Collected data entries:
----------
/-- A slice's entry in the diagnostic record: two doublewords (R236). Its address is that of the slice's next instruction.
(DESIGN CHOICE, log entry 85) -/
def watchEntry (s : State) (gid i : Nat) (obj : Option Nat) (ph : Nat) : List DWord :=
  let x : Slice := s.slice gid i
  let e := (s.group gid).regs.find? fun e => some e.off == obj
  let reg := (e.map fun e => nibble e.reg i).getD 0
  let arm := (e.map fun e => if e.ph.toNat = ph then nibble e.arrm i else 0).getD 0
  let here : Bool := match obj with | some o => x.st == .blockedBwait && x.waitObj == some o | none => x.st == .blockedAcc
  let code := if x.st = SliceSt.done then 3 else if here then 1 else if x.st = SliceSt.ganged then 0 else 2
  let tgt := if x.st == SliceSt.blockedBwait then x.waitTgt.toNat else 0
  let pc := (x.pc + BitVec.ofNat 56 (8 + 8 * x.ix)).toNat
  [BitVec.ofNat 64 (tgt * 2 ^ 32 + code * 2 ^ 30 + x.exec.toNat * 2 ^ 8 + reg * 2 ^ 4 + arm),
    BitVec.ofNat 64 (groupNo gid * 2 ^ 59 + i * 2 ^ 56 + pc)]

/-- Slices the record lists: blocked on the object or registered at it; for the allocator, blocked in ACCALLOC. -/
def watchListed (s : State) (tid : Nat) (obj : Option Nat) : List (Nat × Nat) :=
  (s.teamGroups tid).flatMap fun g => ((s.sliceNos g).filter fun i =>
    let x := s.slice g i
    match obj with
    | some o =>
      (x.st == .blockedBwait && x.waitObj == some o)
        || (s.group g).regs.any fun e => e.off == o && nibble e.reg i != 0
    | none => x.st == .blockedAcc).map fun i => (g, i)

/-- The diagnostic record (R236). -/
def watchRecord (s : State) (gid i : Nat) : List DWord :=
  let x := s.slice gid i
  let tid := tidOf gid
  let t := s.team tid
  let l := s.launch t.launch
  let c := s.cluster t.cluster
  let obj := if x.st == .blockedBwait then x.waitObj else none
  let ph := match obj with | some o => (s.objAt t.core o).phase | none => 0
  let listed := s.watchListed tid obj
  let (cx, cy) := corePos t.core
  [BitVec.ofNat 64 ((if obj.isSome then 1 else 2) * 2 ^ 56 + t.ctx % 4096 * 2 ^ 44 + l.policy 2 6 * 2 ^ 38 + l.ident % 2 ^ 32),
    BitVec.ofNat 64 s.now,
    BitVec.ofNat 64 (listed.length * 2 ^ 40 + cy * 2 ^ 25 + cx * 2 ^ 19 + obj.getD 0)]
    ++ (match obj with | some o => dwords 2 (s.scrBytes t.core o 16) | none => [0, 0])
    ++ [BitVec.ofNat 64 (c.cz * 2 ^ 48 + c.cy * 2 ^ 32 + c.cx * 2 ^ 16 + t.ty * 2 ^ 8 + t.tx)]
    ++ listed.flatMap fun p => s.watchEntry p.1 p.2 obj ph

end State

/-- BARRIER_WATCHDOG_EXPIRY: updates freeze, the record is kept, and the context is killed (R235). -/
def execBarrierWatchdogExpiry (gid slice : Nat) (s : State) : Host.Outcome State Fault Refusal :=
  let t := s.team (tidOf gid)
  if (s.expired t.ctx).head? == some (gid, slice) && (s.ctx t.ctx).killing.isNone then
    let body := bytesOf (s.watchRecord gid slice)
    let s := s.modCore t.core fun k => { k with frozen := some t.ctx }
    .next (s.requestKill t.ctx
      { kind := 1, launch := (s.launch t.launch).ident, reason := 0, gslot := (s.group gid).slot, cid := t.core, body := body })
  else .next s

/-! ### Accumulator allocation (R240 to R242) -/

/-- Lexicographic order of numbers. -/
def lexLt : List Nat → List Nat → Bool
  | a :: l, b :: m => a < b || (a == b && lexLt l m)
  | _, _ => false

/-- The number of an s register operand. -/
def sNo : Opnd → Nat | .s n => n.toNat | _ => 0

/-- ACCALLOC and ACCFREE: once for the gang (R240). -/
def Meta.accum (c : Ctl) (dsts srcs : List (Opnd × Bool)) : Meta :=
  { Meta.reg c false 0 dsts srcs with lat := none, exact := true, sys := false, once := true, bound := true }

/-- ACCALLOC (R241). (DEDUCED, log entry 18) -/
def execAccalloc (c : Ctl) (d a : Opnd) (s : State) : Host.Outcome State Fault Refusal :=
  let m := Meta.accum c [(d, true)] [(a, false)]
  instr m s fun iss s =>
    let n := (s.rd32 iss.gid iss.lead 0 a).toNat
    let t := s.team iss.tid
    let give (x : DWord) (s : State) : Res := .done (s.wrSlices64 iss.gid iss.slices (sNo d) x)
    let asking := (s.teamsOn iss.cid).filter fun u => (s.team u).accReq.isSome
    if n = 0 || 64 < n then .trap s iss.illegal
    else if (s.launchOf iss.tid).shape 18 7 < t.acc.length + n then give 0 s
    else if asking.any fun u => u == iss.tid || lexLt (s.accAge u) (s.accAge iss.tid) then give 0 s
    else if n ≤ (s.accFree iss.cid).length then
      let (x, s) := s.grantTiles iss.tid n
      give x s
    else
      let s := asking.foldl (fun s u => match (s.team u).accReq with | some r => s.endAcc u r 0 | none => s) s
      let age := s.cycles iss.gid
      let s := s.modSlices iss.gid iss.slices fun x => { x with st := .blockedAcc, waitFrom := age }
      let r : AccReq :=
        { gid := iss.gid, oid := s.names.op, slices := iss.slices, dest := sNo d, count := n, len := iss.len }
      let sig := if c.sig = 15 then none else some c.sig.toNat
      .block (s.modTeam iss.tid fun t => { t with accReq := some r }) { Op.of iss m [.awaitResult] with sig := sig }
----------
Exercise prompt
Could you transcribe every record above exactly as it appears?

Solved exercise
/-- A slice's entry in the diagnostic record: two doublewords (R236). Its address is that of the slice's next instruction.
(DESIGN CHOICE, log entry 85) -/
def watchEntry (s : State) (gid i : Nat) (obj : Option Nat) (ph : Nat) : List DWord :=
  let x : Slice := s.slice gid i
  let e := (s.group gid).regs.find? fun e => some e.off == obj
  let reg := (e.map fun e => nibble e.reg i).getD 0
  let arm := (e.map fun e => if e.ph.toNat = ph then nibble e.arrm i else 0).getD 0
  let here : Bool := match obj with | some o => x.st == .blockedBwait && x.waitObj == some o | none => x.st == .blockedAcc
  let code := if x.st = SliceSt.done then 3 else if here then 1 else if x.st = SliceSt.ganged then 0 else 2
  let tgt := if x.st == SliceSt.blockedBwait then x.waitTgt.toNat else 0
  let pc := (x.pc + BitVec.ofNat 56 (8 + 8 * x.ix)).toNat
  [BitVec.ofNat 64 (tgt * 2 ^ 32 + code * 2 ^ 30 + x.exec.toNat * 2 ^ 8 + reg * 2 ^ 4 + arm),
    BitVec.ofNat 64 (groupNo gid * 2 ^ 59 + i * 2 ^ 56 + pc)]

/-- Slices the record lists: blocked on the object or registered at it; for the allocator, blocked in ACCALLOC. -/
def watchListed (s : State) (tid : Nat) (obj : Option Nat) : List (Nat × Nat) :=
  (s.teamGroups tid).flatMap fun g => ((s.sliceNos g).filter fun i =>
    let x := s.slice g i
    match obj with
    | some o =>
      (x.st == .blockedBwait && x.waitObj == some o)
        || (s.group g).regs.any fun e => e.off == o && nibble e.reg i != 0
    | none => x.st == .blockedAcc).map fun i => (g, i)

/-- The diagnostic record (R236). -/
def watchRecord (s : State) (gid i : Nat) : List DWord :=
  let x := s.slice gid i
  let tid := tidOf gid
  let t := s.team tid
  let l := s.launch t.launch
  let c := s.cluster t.cluster
  let obj := if x.st == .blockedBwait then x.waitObj else none
  let ph := match obj with | some o => (s.objAt t.core o).phase | none => 0
  let listed := s.watchListed tid obj
  let (cx, cy) := corePos t.core
  [BitVec.ofNat 64 ((if obj.isSome then 1 else 2) * 2 ^ 56 + t.ctx % 4096 * 2 ^ 44 + l.policy 2 6 * 2 ^ 38 + l.ident % 2 ^ 32),
    BitVec.ofNat 64 s.now,
    BitVec.ofNat 64 (listed.length * 2 ^ 40 + cy * 2 ^ 25 + cx * 2 ^ 19 + obj.getD 0)]
    ++ (match obj with | some o => dwords 2 (s.scrBytes t.core o 16) | none => [0, 0])
    ++ [BitVec.ofNat 64 (c.cz * 2 ^ 48 + c.cy * 2 ^ 32 + c.cx * 2 ^ 16 + t.ty * 2 ^ 8 + t.tx)]
    ++ listed.flatMap fun p => s.watchEntry p.1 p.2 obj ph

end State

/-- BARRIER_WATCHDOG_EXPIRY: updates freeze, the record is kept, and the context is killed (R235). -/
def execBarrierWatchdogExpiry (gid slice : Nat) (s : State) : Host.Outcome State Fault Refusal :=
  let t := s.team (tidOf gid)
  if (s.expired t.ctx).head? == some (gid, slice) && (s.ctx t.ctx).killing.isNone then
    let body := bytesOf (s.watchRecord gid slice)
    let s := s.modCore t.core fun k => { k with frozen := some t.ctx }
    .next (s.requestKill t.ctx
      { kind := 1, launch := (s.launch t.launch).ident, reason := 0, gslot := (s.group gid).slot, cid := t.core, body := body })
  else .next s

/-! ### Accumulator allocation (R240 to R242) -/

/-- Lexicographic order of numbers. -/
def lexLt : List Nat → List Nat → Bool
  | a :: l, b :: m => a < b || (a == b && lexLt l m)
  | _, _ => false

/-- The number of an s register operand. -/
def sNo : Opnd → Nat | .s n => n.toNat | _ => 0

/-- ACCALLOC and ACCFREE: once for the gang (R240). -/
def Meta.accum (c : Ctl) (dsts srcs : List (Opnd × Bool)) : Meta :=
  { Meta.reg c false 0 dsts srcs with lat := none, exact := true, sys := false, once := true, bound := true }

/-- ACCALLOC (R241). (DEDUCED, log entry 18) -/
def execAccalloc (c : Ctl) (d a : Opnd) (s : State) : Host.Outcome State Fault Refusal :=
  let m := Meta.accum c [(d, true)] [(a, false)]
  instr m s fun iss s =>
    let n := (s.rd32 iss.gid iss.lead 0 a).toNat
    let t := s.team iss.tid
    let give (x : DWord) (s : State) : Res := .done (s.wrSlices64 iss.gid iss.slices (sNo d) x)
    let asking := (s.teamsOn iss.cid).filter fun u => (s.team u).accReq.isSome
    if n = 0 || 64 < n then .trap s iss.illegal
    else if (s.launchOf iss.tid).shape 18 7 < t.acc.length + n then give 0 s
    else if asking.any fun u => u == iss.tid || lexLt (s.accAge u) (s.accAge iss.tid) then give 0 s
    else if n ≤ (s.accFree iss.cid).length then
      let (x, s) := s.grantTiles iss.tid n
      give x s
    else
      let s := asking.foldl (fun s u => match (s.team u).accReq with | some r => s.endAcc u r 0 | none => s) s
      let age := s.cycles iss.gid
      let s := s.modSlices iss.gid iss.slices fun x => { x with st := .blockedAcc, waitFrom := age }
      let r : AccReq :=
        { gid := iss.gid, oid := s.names.op, slices := iss.slices, dest := sNo d, count := n, len := iss.len }
      let sig := if c.sig = 15 then none else some c.sig.toNat
      .block (s.modTeam iss.tid fun t => { t with accReq := some r }) { Op.of iss m [.awaitResult] with sig := sig }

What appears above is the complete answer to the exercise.